Rhodes is silent as I wait for what I’ve just told him to sink in.

“You are the head of the Conte Family?”

“Yes.”

“Duncan is—”

“My second, my Underboss. He steps in should anything happen to me.”

“And the blades you mentioned…”

“I was raised around guns, that much is true. But I don’t like them. I’m known for using blades. I don’t carry a gun, Rhodes. I have a minimum of two blades on me at any given time. I lead over a thousand men, who are sworn to do my bidding and protect the Family at any cost. I operate in the shadows, playing in the grey areas of morality.”

He blinks slowly, processing the fact he’s sitting with the one person in the city people fear most. I pull my bottom lip into my mouth, my teeth scraping the dry skin as I chew on it. His thumb reaches out, pulling it down and resting his palm where my jaw meets my neck.

“Who watches over you when you watch over your city?” Astonishment mixed with surprise etches itself on my face as I consider his question.

“What do you mean? No one watches me. I’m the head of the Family.”

“Who has your six, kochanie ?” I feel his other hand brush the top of my head before two fingers skim my cheekbone where a bruise is blooming. “Does no one have your back?”

“Duncan is my Underboss.”

“Yes. You said that. But, baby, Duncan could barely look at you in this bed. Who. Protects. You? ”

The truth is on the tip of my tongue, but to speak it into existence means I’m validating every wretched thing that has been forced upon me.
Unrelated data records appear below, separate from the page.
-- ==== Sys2Proof/Certificates/Slice0/Obligations.lean ====
section
/-!
DEFINITION. The statements for the provers, and the vocabulary they share (namespace Sys2Proof.Claim).
-/

open Sys2Proof Sys2Proof.Machine

namespace Sys2Proof.Claim

/-! ## What the statements share -/

/-- Nothing changed but the strand in focus. -/
def OnlyStrand (s t : State) : Prop :=
  t = { s with strands := t.strands } ∧ ∀ k, k ≠ s.fs → t.strand k = s.strand k

/-- A fixed-latency instruction of n bytes has written v to xd: xd holds v unless it is x0, every other register, flag and
piece of state is unchanged, and the pc is past the instruction (R117, R118). -/
def Wrote (s : State) (d : XReg) (v : Word) (n : Nat) (t : State) : Prop :=
  OnlyStrand s t
  ∧ (∀ r, t.readX r = if r = d ∧ r ≠ 0 then v else s.readX r)
  ∧ t.pc = s.pc + .ofNat 64 n
  ∧ { t.cur with pc := s.cur.pc, x := s.cur.x } = s.cur

/-- The same with flags ORed into FPC (R125, R187). -/
def WroteFlags (s : State) (d : XReg) (v : Word) (flags : Byte) (n : Nat) (t : State) : Prop :=
  OnlyStrand s t
  ∧ (∀ r, t.readX r = if r = d ∧ r ≠ 0 then v else s.readX r)
  ∧ t.pc = s.pc + .ofNat 64 n
  ∧ t.cur.fpc = s.cur.fpc ||| flags.setWidth 64
  ∧ { t.cur with pc := s.cur.pc, x := s.cur.x, fpc := s.cur.fpc } = s.cur

/-- An instruction completes with v in xd. -/
def Writes (i : Instr) (s : State) (d : XReg) (v : Word) (n : Nat) : Prop := ∃ t, exec i s = .next t ∧ Wrote s d v n t
def WritesFlags (i : Instr) (s : State) (d : XReg) (v : Word) (flags : Byte) (n : Nat) : Prop :=
  ∃ t, exec i s = .next t ∧ WroteFlags s d v flags n t

/-- An instruction raises a cause at the strand in focus. -/
def Traps (i : Instr) (s : State) (cause : Byte) (v : Word) : Prop := exec i s = .next (trapAt s s.fs cause v)

/-- An instruction only moves the pc, to p. -/
def MovesPc (i : Instr) (s : State) (p : Word) : Prop :=
  ∃ t, exec i s = .next t ∧ OnlyStrand s t ∧ t.pc = p ∧ { t.cur with pc := s.cur.pc } = s.cur

/-- The instruction passes orders 3 and 6 of R116 at the current core: assigned selectors, no reserved field or value. -/
abbrev Ok (i : Instr) (s : State) : Prop := wellFormed (fun n => fmtWidth (s.curCore.fmtOf n.toNat)) i = true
Every shout from Papa, every violation that night, every slice of my blades. I have been in survival mode since the day I turned thirteen.

“No one. I am alone. The Fox is an island.”

Rhodes straightens, his hands moving to grasp my shoulders. I have never seen him so determined. This is Rhodes Alexander as the sniper he once was. His jaw is firmly set, and those blue eyes have never looked more turbulent. They remind me of the way water looks when a wave crests in a tempest. The change is stark but yet so subtle you’d miss it if you weren’t intimately familiar with him.

“ I have you, kochanie . I protect you . I watch your six.” I shake my head, refusing to allow him to do this, to sacrifice this for me.

“Rhodes, I can’t.” He surges forward, cradling my face in his rough hands. His mouth finds mine and his silken tongue runs along the seam of my lips, coaxing them open. A small moan comes from me, and Rhodes takes the opportunity to deepen the kiss. I soften for him, letting him take the pain I have kept buried deep. A whimper escapes my body, its release unstoppable. I let him carry the load for just a moment. His fingers tighten in my hair briefly before he relaxes.

“I have you, Amelia Conte. You are mine.”